Bayesian variable selection

Stage 4 project, 2026/27

Project outline

Bayesian variable selection (BVS) is concerned with the commonly encountered problem of deciding which variables to include in a statistical model based on whether or not they are useful, in a Bayesian manner. Since every subset of variables corresponds to a different model, this is a model selection problem. However, if there are p variables, there are 2^p models to choose from, and so explicit evaluation of the posterior probability of every possible model may not be practical. Nevertheless, Bayesian analysis proceeds by placing a prior distribution over models and model parameters, and computationally intensive methods are typically employed to explore the resulting posterior distribution. There are several quite different approaches that can be taken to address this problem, and the potential applications are many and varied.

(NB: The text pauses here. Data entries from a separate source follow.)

/-- Table 14-4: the key may be written by this source. -/
def keyWritable (src : CmdSrc) (k : Nat) : Bool :=
  (0x0100 ≤ k && k < 0x1000) || 0x8000 ≤ k || (src = .keeper && 0x1000 ≤ k && k < 0x8000)

/-- The bytes of a value carried from parameter word 1 on. -/
def valueOf (ws : List Word) (len : Nat) : List Byte := ((ws.drop 1).flatMap wordBytes).take len

/-- NV_WRITE (R370, R379). -/
def nvWriteBody (c : Cmd) (d : Dev) : Option CmdOut × Dev :=
  let key := pf c 0 0 16
  let len := pf c 0 16 12
  let used := [(0, 0, 16), (0, 16, 12)] ++ wholes 1 (len / 4) ++ (if len % 4 = 0 then [] else [(1 + len / 4, 0, 8 * (len % 4))])
  checkedLong c used (failIf (key = 0 || key = 65535) 0 ++ failIf (2048 < len) 16) (fun d =>
    let r : Rec := ⟨key, 0, len = 0, false, false, valueOf c.words len⟩
    let no (n : Nat) : Option CmdOut × Dev := let x := d.nvRefuse n; (some x.1, x.2)
    let m := d.newest
    if d.chartShut then no 1
    else if !keyWritable c.src key then no 2
    else if 12288 < liveLines (Tab.ins key (none, r) m) then no 4
    else if 4096 ≤ liveKeys m && (d.record key).isNone then no 3
    else if d.pwr.pf ≠ .normal then no 6
    else if 4294967295 ≤ d.chart.nextSeq then no 7
    else if bufBytes (d.chart.buf ++ [r]) ≤ 4096 then (some (.ok len), d.bufPut r)
    else (none, d.commitStart (.full c.src (inProg c 0x70) r))) d

/-- NV_READ (R368). -/
def nvReadBody (c : Cmd) (d : Dev) : Option CmdOut × Dev :=
  let len := pf c 3 0 12
  checked c [(0, 0, 16), whole 1, whole 2, (3, 0, 12)] [] (fun d =>
    if d.chartShut then d.nvRefuse 1
    else
      match d.record (pf c 0 0 16) with
      | none => (.ok 0 0, d)
      | some (at_, r) =>
        let d := match at_ with
          | some l =>
            let n := l + r.lines
            (d.eccCorr l n).modChart fun h =>
              { h with rewrite := if h.corr.any (fun x => l ≤ x && x < n) && !h.rewrite.contains r.key then h.rewrite ++ [r.key] else h.rewrite }
          | none => d
        let k := min len r.val.length
        (⟨if len < r.val.length then 1 else 0, k, 0, r.seq⟩, d.memWrite (pf c 1 0 1 = 1) (bufAddr c 1) (r.val.take k))) d

/-- NV_COMMIT (R373). -/
def nvCommitBody (c : Cmd) (d : Dev) : Option CmdOut × Dev :=
  checkedLong c [] [] (Dev.nvReady fun d =>
    if d.chart.buf.isEmpty then (some (.ok 0), d) else (none, d.commitStart (.command c.src (inProg c 0x72)))) d

/-- The flash byte of byte `k` of a raw transfer: it wraps within the page (R384). -/
def rawAddr (page off k : Nat) : Nat := 256 * page + (off + k) % 256

/-- The bytes of a raw transfer up to the safe point after `k` lines (R331). -/
def rawStop (off len : Nat) (k : Option Nat) : Nat :=
  match k with
  | some k => if k = 0 then 0 else min len (16 * k - off % 16)
  | none => len

/-- A raw read: the bytes before the first line with an uncorrectable error; `stop` bytes where it stands at a safe point. -/
def Dev.rawRead (c : Cmd) (page off len stop : Nat) (d : Dev) : Option CmdOut × Dev :=
  let n := ((List.range stop).takeWhile fun k => !d.lineBad (rawAddr page off k / 16)).length
  let bs := (List.range n).map fun k => d.nvGet (rawAddr page off k)
  let d := ((List.range n).map fun k => rawAddr page off k / 16).dedup.foldl (fun d l => d.eccCorr l (l + 1)) d
  let d := if n < stop then d.eccUncorr (rawAddr page off n / 16) else d
  let d := d.memWrite (pf c 1 0 1 = 1) (bufAddr c 1) bs
  if n < stop then (some (.partly n), d) else if n = len then (some (.ok n), d) else (none, d.stay c.src n false)

/-- A raw write: the lines in transfer order, or none of them; `stop` bytes where it stands at a safe point. -/
def Dev.rawWrite (c : Cmd) (page off stop : Nat) (bs : List Byte) (d : Dev) : Option CmdOut × Dev :=
  let ls := (List.range (bs.length / 16)).map fun i => (rawAddr page off (16 * i) / 16, (bs.drop (16 * i)).take 16)
  if ls.any fun e => e.1 % 512 = 0 || !d.lineErased e.1 then let r := d.nvRefuse 5; (some r.1, r.2)
  else
    let d := (ls.take (stop / 16)).foldl (fun d e => d.nvProgram e.1 e.2) d
    if stop = bs.length then (some (.ok bs.length), d)
    else (none, (d.modChart fun h => { h with rawNext := (ls.drop (stop / 16)).head? }).stay c.src stop true)

/-- NV_RAW_PAGE (R384); `data` is what DMA brought of a buffer in host memory. `stop`: it stands at the safe point after so many
lines when something ends it (R331). A limit that holds under DIR = write alone relates its field to DIR (R318). -/
def nvRawBody (data : List Byte) (stop : Option Nat) (c : Cmd) (d : Dev) : Option CmdOut × Dev :=
  let page := pf c 0 0 11
  let off := pf c 0 16 8
  let wr := pf c 0 24 1 = 1
  let len := pf c 3 0 9
  checkedLong c [(0, 0, 11), (0, 16, 8), (0, 24, 1), whole 1, whole 2, (3, 0, 9)]
    (failIf (len = 0 || 256 < len) 96 ++ failIf (wr && len % 16 ≠ 0) 24 ++ failIf (wr && (page < 1728 || 1791 < page)) 0 ++
      failIf (wr && off % 16 ≠ 0) 16) (fun d =>
    if d.chartShut then let r := d.nvRefuse 1; (some r.1, r.2)
    else if wr then
      d.rawWrite c page off (rawStop 0 len (d.stopPoint c stop)) (d.bufRead (pf c 1 0 1 = 1) (bufAddr c 1) len data)
    else d.rawRead c page off len (rawStop off len stop)) d

/-- NV_TALLY_ADD (R381). -/
def nvTallyBody (c : Cmd) (d : Dev) : Option CmdOut × Dev :=
  let t := pf c 0 0 5
  let a := pf c 1 0 16
  checkedLong c [(0, 0, 5), (1, 0, 16)] (failIf (a = 0) 32) (Dev.nvReady fun d =>
    match d.tallyAdd t a with
    | some x => (some (.ok a (satN 32 (x.tallyValue t))), x)
    | none => (none, (d.modChart fun h => { h with tallyWait := some (c.src, inProg c 0x74, t, a) }).ringAhead)) d

/-- COMMIT_TIMER_EXPIRY: the commit starts, behind a command that holds the store (R374). A commit in progress writes the buffer
itself: the timer stays due until it has. -/
def commitTimer (d : Dev) : Dev :=
  if d.chart.timerOn && !d.chartShut && d.chart.commit.isNone then
    d.modChart fun c => { c with timerOn := false, commit := if c.buf.isEmpty then none else some .timer }
  else d

/-- NV_WAIT_TIMEOUT: a command that has waited 5 s ends BUSY; the buffer is kept (R373, Table 14-8). -/
def nvWaitTimeout (d : Dev) : Dev :=
  let drop := d.modChart fun c => { c with commit := none }
  match d.chart.tallyWait, d.chart.commit with
  | some (src, p, _, _), _ => (d.modChart fun c => { c with tallyWait := none }).complete src p (.busy 0)
  | none, some (.command src p) => if d.commitWaits then drop.complete src p (.busy 0) else d
  | none, some (.full src p _) => if d.commitWaits then drop.complete src p (.busy 0) else d
  | none, _ => d
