-- ==== Sys2Proof/Machine/HostIf.lean ====
section
/-! DEFINITION. The host interface: register violations (R70, R71), doorbells, ring set-up and errors, fetches, interrupts and
the host-interface reset (chapter 12). -/

namespace Sys2Proof.Machine

/-! ### Violations (R70 to R73) -/

/-- The reasons of Table 2-8. -/
inductive Reason where
  | locked | guard | ro | range | unimpl | early
deriving DecidableEq, Repr

def Reason.code : Reason → Nat
  | .locked => 1 | .guard => 2 | .ro => 3 | .range => 4 | .unimpl => 5 | .early => 6

/-- The SOURCE codes of REG_VIOL_INFO. -/
def ifaceIdx : Iface → Fin 4
  | .pcie => 0 | .spi => 1 | .keeper => 2 | .jtag => 3

/-- A violation: counted, reported to the Watch, captured or counted in MORE, and logged at most 1,000 times a second. `space` is
0 for BAR0, 1 for BAR2. -/
def Dev.violate (i : Iface) (space off : Nat) (why : Reason) (write : Bool) (data : Word) (d : Dev) : Dev :=
  let addr := word (off % 4194304 + space * 16777216)
  let info := why.code * 16777216 + (ifaceIdx i).val * 1048576 + bitAt 19 write
  let d := (d.bump 0x050010 0 32).occur 0 0
  let d := if bit (d.rd 0x050004) 31 then d.bump 0x050004 0 16
    else ((d.wr 0x050000 addr).wr 0x050004 (word (2147483648 + info))).wr 0x050008 data
  let sec := d.clk.aonUs / 1000000
  let n := if d.chk.logSecond = sec then d.chk.logged else 0
  let d := d.modChk fun c => { c with logSecond := sec, logged := n + 1 }
  if n < 1000 then d.logEnt 0x81 0 5 (wordBytes addr ++ wordBytes (word info) ++ wordBytes data) else d

/-- The SPI status byte of a transaction (Table 2-7). -/
def Dev.spiStatus (why : Option Reason) (d : Dev) : Byte :=
  b8 (bitAt 7 why.isSome + bitAt 6 d.irqN + bitAt 5 d.top.ready + (match why with | some r => r.code | none => 0))

/-! ### Doorbells (R313, R314, R39) -/

/-- A ring error halts its ring (R314); the event of a failing event ring stands in the log ring. -/
def Dev.ringError (r : Fin 26) (code index : Nat) (d : Dev) : Dev :=
  let was := d.irqBit r
  let d := (d.modRing r fun g => { g with err := true, errCode := BitVec.ofNat 3 code }).bump (ringOff r + 0x10) 0 16
  let d := d.occur 25 r
  let data := b8 r :: b8 code :: leBytes 2 index
  let d := if r = 8 then d.ringEntry 9 (entryBytes 0x11 r 14 false d.stamp data) else d.event 0x11 r 14 data
  d.notice r was false

/-- The slots from `a` up to `b` − 1, modulo the ring size. -/
def between (size a b i : Nat) : Bool := (i + size - a) % size < (b + size - a) % size
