/-- HOLD_RELEASE. -/
def holdRelease (master : Bool) (id : BitVec 9) (vbakOk : Bool) (d : Dev) : Dev :=
  if d.clk.sup = .hold then
    ((d.modTide fun t => { t with strapped := master, strapId := id }).modPwr fun p => { p with vbakOk := vbakOk }).release
  else d

/-- DEVICE_RESET: the reset that a DEVICE_RESET reaction asked for (R402). The straps keep their sampled values. -/
def deviceReset (d : Dev) : Dev :=
  match d.watch.resetPending with
  | some src => ((d.modWatch fun w => { w with resetBy := some src }).fresh false 2).release
  | none => d

/-! ### Boot (Table 16-4) -/

/-- A boot error: the first one stays (R416); it is the condition of FS003. -/
def Dev.bootError (e : Nat) (d : Dev) : Dev :=
  (d.modTop fun t => { t with error := if t.error = 0 then b8 e else t.error }).setCond 3 0 true

def Dev.stage (n : Nat) (d : Dev) : Dev := d.modTop fun t => { t with stage := b8 n }

/-- BPLL_LOCK. -/
def bpllLock (d : Dev) : Dev :=
  if d.clk.sup ≠ .hold && !d.clk.bpll then
    let d := d.modClk fun c => { c with bpll := true }
    if d.top.stage = 1 then d.stage 2 else d
  else d

/-- OTP_READ_DONE. -/
def otpReadDone (ok : Bool) (d : Dev) : Dev :=
  if d.top.stage = 2 then
    let d := ((d.modOtp fun o => { o with readOut := true }).stage 3).modChart fun c => { c with scanning := true }
    if ok then d else d.bootError 0x01
  else d

/-- FREQ from the record of key 0x0101 (R335). -/
def Dev.loadFreq (d : Dev) : Dev :=
  match d.record 0x0101 with
  | some (_, r) =>
    let f := leNat (r.val.take 4)
    if 10000000 ≤ f && f ≤ 250000000 then d.wr 0x010000 (word f) else d
  | none => d

/-- The ID from the record of key 0x0201 (R291); a strapped master names it. -/
def Dev.loadId (d : Dev) : Dev :=
  match d.record 0x0201 with
  | some (_, r) =>
    d.modTide fun t =>
      let n := BitVec.ofNat 9 (leNat (r.val.take 2))
      { t with id := n, fromChart := true, path := if t.strapped then [n] else t.path, mId := if t.strapped then n else t.mId }
  | none => d

/-- The end of stage 3: FREQ is final and the check of the preferred slot starts (R417, R418). -/
def Dev.scanStage (d : Dev) : Dev :=
  ((d.modClk fun c => { c with freqFinal := true }).stage 4).modTop fun t => { t with slotB := d.fw.prefB }

/-- CHART_SCAN_DONE, at boot or after a BLOCK_RESET of CHART (R387, R388). A scan fault leaves the store unusable (Table 16-5). -/
def chartScanDone (ok : Bool) (d : Dev) : Dev :=
  if !d.chart.scanning then d
  else if d.top.stage = 3 then
    if ok then
      let d := d.chartScan
      let d := if d.top.cause = 0 && !d.clk.bcnRestart then d.modChart fun c => { c with powerCycles := c.powerCycles + 1 } else d
      d.loadFreq.loadId.scanStage
    else ((d.modChart fun c => { c with scanning := false, scanFault := true }).bootError 0x02).scanStage
  else if d.top.ready then
    (if ok then d.chartScan else (d.modChart fun c => { c with scanning := false, scanFault := true }).bootError 0x02).setReady 4 true
  else d

/-- The Tideline links enable themselves as their block leaves reset (R290): those of LINK_EN stand in SYNC. -/
def Dev.linksStart (d : Dev) : Dev :=
  forFin 5 (fun l d => onlyIf (bit d.tlCfg (15 + l.val)) (fun d => d.linkTo l .sync 4) d) d

/-- BOOT_READY: every block is ready (R419). -/
def Dev.bootReady (d : Dev) : Dev :=
  ((d.linksStart.modTop fun t => { t with ready := true, blk := BitVec.allOnes 17 }).loadRefresh).lanternsXo

/-- The Pilot microcode of the image in slot `b` (R423). -/
def Dev.loadMicrocode (b : Bool) (d : Dev) : Dev :=
  if (d.codeGet (slotBase b + 17)).getLsbD 1 then
    if Config.pilotSectionOk (d.imageBody b) then d.modPilot fun p => { p with microcode := true }
    else d.bootError (imageError b 2)
  else d

/-- IMAGE_CHECK_DONE of a slot (R418, R422). -/
def imageCheckDone (slotB : Bool) (d : Dev) : Dev :=
  if d.top.stage = 4 && d.top.slotB = slotB then
    let n := d.imageChecks slotB
    if n = 5 then ((d.loadMicrocode slotB).stage 6).bootReady.keeperRelease
    else
      let d := d.bootError (imageError slotB n)
      if slotB = d.fw.prefB then d.modTop fun t => { t with slotB := !slotB }
      else
        let d := (d.modTop fun t => { t with error := 0x30, slotB := d.fw.prefB }).stage 8
        ((d.modKeeper fun k => { k with noImage := true, sup := { k.sup with ap := .halted } }).bootReady).setCond 2 0 true
  else d

/-! ### XO and the Beacon (R335 to R343) -/

/-- A window that counts toward qualification: amplitude, activity, ±10 % of FREQ (R336, R437). -/
def Dev.windowOk (d : Dev) (w : XoWindow) : Bool :=
  400 ≤ w.ampMv && !w.activityFail && decide (((w.xoHz : Int) - d.fXo).natAbs * 10 ≤ d.fXo)
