/-- CHART (chapter 14). -/
def chartView (o : Nat) (d : Dev) : Option Word :=
  let c := d.chart
  if o = 0x4 then
    some (pack [f1 31 d.chartShut, f1 30 c.commit.isSome, f1 29 (c.commit.isSome && d.commitHard), f1 28 c.erasing.isSome,
      f1 27 d.wearWait, f1 26 (c.refresh ≠ 0), (20, 4, c.lastRefuse.toNat), (0, 13, bufBytes c.buf)])
  else if o = 0x8 then some (pack [(24, 8, d.erasedLog.length), (16, 8, c.tokens), (0, 16, liveLines d.newest)])
  else if o = 0xC then some (word c.nextSeq)
  else if o = 0x10 then some (pack [(0, 13, liveKeys d.newest)])
  else if 0x100 ≤ o && o < 0x200 then
    let n : Fin 64 := Fin.ofNat 64 ((o - 0x100) / 4)
    some (pack [f1 31 (d.retired n), (29, 2, sectorRegion n), f1 28 (c.refresh.getLsbD n), (0, 24, c.wear.get n)])
  else none

/-- BUOYn_STATUS and BUOYn_QUAL_STATUS (chapters 3 and 4); the rate in use of the CASCADE slot, one event in 1 µs (R80, R135). -/
def buoyView (n : Fin 64) (o : Nat) (d : Dev) : Option Word :=
  let b := d.buoy n
  if o = 0x20 then
    some (pack [f1 31 (b.act.st = .up), f1 30 (b.act.st = .returning), f1 29 b.mon.freqValid, f1 28 (d.ffoChValid n),
      f1 27 b.act.gross, f1 26 b.dec.lock, f1 25 b.dec.todValid, f1 24 b.dec.rangeNow, f1 23 (d.followed n),
      (8, 8, b.dec.format.toNat), (0, 8, satN 8 b.act.retCnt)])
  else if n.val = 60 && (o = 0x4 || o = 0x8 || o = 0xC) then some (if o = 0x4 then 1000000 else if o = 0x8 then 0 else 1)
  else if o = 0x1A0 then
    let q := b.qual
    let f := d.failBits n
    let timed := q.st = .first || q.st = .wtr
    some (pack [(29, 3, q.st.code), f1 28 (q.st = .qualified), f1 27 q.ever, f1 26 (d.disagree n), f1 25 q.reroute,
      f1 24 q.hostHold, f1 23 (f.getD 0 false), f1 22 (f.getD 1 false), f1 21 (f.getD 2 false), f1 20 (f.getD 3 false),
      f1 19 (f.getD 4 false), (0, 16, if timed then satN 16 (d.qualRemain n) else 0)])
  else none

/-- The codes of CHANn_STATE.MODE and CHANn_SEL_STATUS.SEL_SRC. -/
def ChMode.code : ChMode → Nat
  | .auto => 0 | .freeRun => 1 | .dco => 2
def SelSrc.code : SelSrc → Nat
  | .command => 0 | .autopilot => 1 | .forced => 2

/-- LOCK_REMAIN in 10 ms: what is left of LOCK_TIME while it runs, the whole of it while it does not (R153). -/
def Dev.lockRemain (d : Dev) (c : Fin 16) : Nat :=
  let x := d.chan c
  if x.st ≠ .acquiring then 0
  else if x.track.lockRun then leftUs x.track.lockAt d.clk.tbUs 10000
  else fld (d.clsWord c 2) 0 16

/-- One tide channel (chapters 4 to 6). -/
def chanView (c : Fin 16) (o : Nat) (d : Dev) : Option Word :=
  let x := d.chan c
  if o = 0x20 then
    let t := x.track
    some (pack [(29, 3, x.st.code), (27, 2, x.mode.code), f1 26 x.everLocked, f1 25 t.phValid, f1 24 t.phSat, f1 23 t.fpull,
      f1 22 t.slopeLim, f1 21 t.frateLim, f1 20 t.pullLim, f1 19 t.bwClamp, (16, 3, x.cls.val), (0, 16, satN 16 (d.lockRemain c))])
  else if o = 0x204 then
    some (pack [(30, 2, x.sw.lastMode.code), f1 29 (d.quiet c), f1 28 x.sw.jumpUsed, f1 27 x.sw.await,
      f1 26 (x.st = .holdover || x.st = .lost), (0, 16, d.remainMs c)])
  else if o = 0x420 then
    some (pack [f1 31 (d.predValid c), f1 30 x.ho.run, (28, 2, x.ho.baseUsed.toNat), f1 27 x.ho.tempStale,
      (0, 24, satN 24 x.ho.histS)])
  else if o = 0xC00 then
    let s := x.sel
    let b := d.betterSlot c
    some (pack [f1 31 s.cur.isSome, (29, 2, s.src.code), f1 28 x.sw.switching, f1 27 b.isSome, f1 26 s.partner.isSome,
      f1 25 (bit (d.rd (chanOff c + 0xC08)) 0), f1 24 s.orphaned, (18, 6, slotOf s.cur), (12, 6, slotOf b),
      (6, 6, slotOf s.partner)])
  else none
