-- ==== Sys2Proof/Machine/Core.lean ====
section
/-! DEFINITION. The machine as the host takes it. -/

def Sys2Proof.core : Host.Core :=
  { State := Sys2Proof.Machine.State, Fault := Sys2Proof.Machine.Fault, Refusal := Sys2Proof.Machine.Refusal,
    step := Sys2Proof.Machine.step, reset := Sys2Proof.Machine.State.reset }
end

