/-- Violations beyond 1,000 in a second are counted and reported to the Watch and are not logged; the others are logged (R71). The
seconds are those of AON time (log entry 60, DESIGN CHOICE). -/
def Obligations.ViolationLogLimit : Prop :=
  ∀ (i : Iface) (space off : Nat) (why : Reason) (wr : Bool) (v : Word) (d : Dev),
    Counts 0x050010 0 32 d (d.violate i space off why wr v) ∧ Reports 0 0 d (d.violate i space off why wr v) ∧
    (d.chk.logSecond = d.clk.aonUs / 1000000 → 1000 ≤ d.chk.logged →
      (d.violate i space off why wr v).host = d.host ∧ (d.violate i space off why wr v).bar4 = d.bar4) ∧
    (d.chk.logSecond ≠ d.clk.aonUs / 1000000 ∨ d.chk.logged < 1000 →
      ((d.violate i space off why wr v).ring 9).seq = (d.ring 9).seq + 1)

/-- The Keeper's own words: the command-queue doorbell, the consumer indices (R411), and the logbook port, with a value out of range
discarded. -/
def Obligations.KeeperQueueCommands : Prop :=
  ∀ (v : Word) (s : State),
    (s.dev.admitsKeeper 0x308800 → v.toNat < 16 → ∃ t, exec (.keeperCqDb .keeper v) s = .next t ∧ t.pending = s.pending ∧
      t.dev.keeper.cqDb = v.toNat ∧ t.dev.keeper.cqIdx = v.toNat ∧ t.dev.keeper.sup = s.dev.keeper.sup) ∧
    (s.dev.admitsKeeper 0x308810 → ciOk s.dev.keeper.evq 256 v.toNat = true → ∃ t, exec (.keeperEvqCi .keeper v) s = .next t ∧
      PortFrame [] s { t with dev := { t.dev with keeper := s.dev.keeper } } ∧
      t.dev.keeper = { s.dev.keeper with evq := { s.dev.keeper.evq with ci := v.toNat } }) ∧
    (s.dev.admitsKeeper 0x308814 → ciOk s.dev.keeper.anq 64 v.toNat = true → ∃ t, exec (.keeperAnqCi .keeper v) s = .next t ∧
      PortFrame [] s { t with dev := { t.dev with keeper := s.dev.keeper } } ∧
      t.dev.keeper = { s.dev.keeper with anq := { s.dev.keeper.anq with ci := v.toNat } }) ∧
    (s.dev.admitsKeeper 0x308818 → ciOk s.dev.keeper.flq 64 v.toNat = true → ∃ t, exec (.keeperFlqCi .keeper v) s = .next t ∧
      PortFrame [] s { t with dev := { t.dev with keeper := s.dev.keeper } } ∧
      t.dev.keeper = { s.dev.keeper with flq := { s.dev.keeper.flq with ci := v.toNat } }) ∧
    (s.dev.admitsKeeper 0x308810 → ciOk s.dev.keeper.evq 256 v.toNat = false → ∃ t, exec (.keeperEvqCi .keeper v) s = .next t ∧
      t.dev.keeper = s.dev.keeper ∧ Reports 0 0 s.dev t.dev) ∧
    (s.dev.admitsKeeper 0x30E01C → 0xC0 ≤ s.dev.rdF 0x30E000 0 8 → ∃ t, exec (.keeperLogbook .keeper v) s = .next t ∧
      t.pending = s.pending ∧ (t.dev.ring 9).seq = (s.dev.ring 9).seq + 1 ∧
      t.dev = { s.dev with regs := t.dev.regs, bar4 := t.dev.bar4, host := t.dev.host, chk := t.dev.chk } ∧
      EventFrame [] { s.dev with chk := t.dev.chk } t.dev)

/-- Reads: a register that passes steps 1 to 3 answers the enabled bytes of its view and changes nothing else, a 64-bit read of PCIe
those of two registers and a BAR4 read the bytes of BAR4 (R36, R38); TXTS_HEAD pops the oldest entry into the
holding set of the reading interface, TXTS_HOLDk reads word k of that set and leaves it, and a pop of an empty queue returns 0 with a
set of zeros and is counted (R256, R257); a doorbell offset of BAR2 answers the last accepted value (R40). -/
def Obligations.Reads : Prop :=
  (∀ (i : Iface) (off : BitVec 22) (s : State), off.toNat % 4 = 0 → off.toNat ≠ 0x208000 →
    s.dev.steps123 i off.toNat false = none → ∀ be : BitVec 8, exec (.registerRead i .word off be) s = .next { s with
      dev := s.dev.respond i none (laneBytes (s.dev.regView (ifaceIdx i) off.toNat) (be.toNat % 16)) }) ∧
  (∀ (off : BitVec 22) (be : BitVec 8) (s : State), off.toNat % 4 = 0 → off.toNat ≠ 0x208000 → off.toNat + 4 ≠ 0x208000 →
    s.dev.steps123 .pcie off.toNat false = none → s.dev.steps123 .pcie (off.toNat + 4) false = none →
    exec (.registerRead .pcie .wide off be) s = .next (s.withDev (s.dev.respond .pcie none
      (laneBytes (s.dev.regView 0 off.toNat) (be.toNat % 16) ++ laneBytes (s.dev.regView 0 (off.toNat + 4)) (be.toNat / 16))))) ∧
  (∀ (a : BitVec 22) (n : Nat) (be : BitVec 8) (s : State), a.toNat + n ≤ 262144 → exec (.registerRead .pcie (.bar4 n) a be) s = .next { s with
    dev := s.dev.respond .pcie none ((List.range n).map fun i => s.dev.bar4Get (a.toNat + i)) }) ∧
  (∀ (i : Iface) (e : TxtsEntry) (q : List TxtsEntry) (s : State), s.dev.steps123 i 0x208000 false = none →
    s.dev.txts.queue = e :: q → ∃ t, exec (.txtsPop i) s = .next t ∧ t.dev.txts.queue = q ∧ t.dev.txts.hold.get (ifaceIdx i) = e.words ∧
      (∀ j, j ≠ ifaceIdx i → t.dev.txts.hold.get j = s.dev.txts.hold.get j) ∧
      (t.dev.chk.ports.get (ifaceIdx i)).resp.data = wordBytes (wordAt e.words 0) ∧ t.pending = s.pending ∧
      t.dev = { s.dev with chk := t.dev.chk, txts := t.dev.txts }) ∧
  (∀ (i : Iface) (s : State), s.dev.steps123 i 0x208000 false = none → s.dev.txts.queue = [] →
    ∃ t, exec (.txtsPop i) s = .next t ∧ t.pending = s.pending ∧ t.dev.txts.queue = [] ∧
      t.dev.txts.hold.get (ifaceIdx i) = [0, 0, 0, 0] ∧ (∀ j, j ≠ ifaceIdx i → t.dev.txts.hold.get j = s.dev.txts.hold.get j) ∧
      (t.dev.chk.ports.get (ifaceIdx i)).resp.data = wordBytes 0 ∧ Counts 0x208024 0 16 s.dev t.dev ∧
      KeepsRegs [0x208024] s.dev t.dev ∧ t.dev = { s.dev with regs := t.dev.regs, chk := t.dev.chk, txts := t.dev.txts }) ∧
  (∀ (i : Iface) (k : Fin 4) (s : State), s.dev.steps123 i (0x208004 + 4 * k.val) false = none →
    exec (.registerRead i .word (BitVec.ofNat 22 (0x208004 + 4 * k.val)) 15) s = .next { s with
      dev := s.dev.respond i none (wordBytes (wordAt (s.dev.txts.hold.get (ifaceIdx i)) k)) }) ∧
  (∀ (r : Fin 26) (off : BitVec 22) (s : State), off.toNat = 8 * r.val → exec (.registerRead .pcie .bar2 off 15) s = .next { s with
    dev := s.dev.respond .pcie none (wordBytes (s.dev.ring r).db) })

Potential areas for more in-depth study

  • Discrete slab-and-spike regression in the style of Kuo and Mallick
  • Gibbs variable selection (GVS)
  • Reversible jump MCMC for BVS
  • Continuous shrinkage priors
    • The Bayesian LASSO
    • Global-local shrinkage
    • Regularised horseshoe priors
    • Non-local priors
  • Mixing of MCMC algorithms for various different shrinkage/selection priors
  • BVS in probabilistic programming languages
  • Modelling sparsity
    • Applications to tractable and intractable regression models
    • Graphical model selection
    • Applications to multivariate time series and Granger causality

Mode of operation and evidence of learning

The project will involve learning through reading and discussion, and programming in R. Students will demonstrate their understanding by implementing different BVS methods and testing them on real and simulated data. Students will clearly communicate the material in both written and oral formats.

Pre-requisites

You must have taken Bayesian Computation and Modelling III (MATH3421) at Stage 3. You must also be comfortable with programming in R.

Some relevant resources

Books

Papers

The review paper by O’Hara and Sillanpää (2009) provides a nice introductory overview of the area.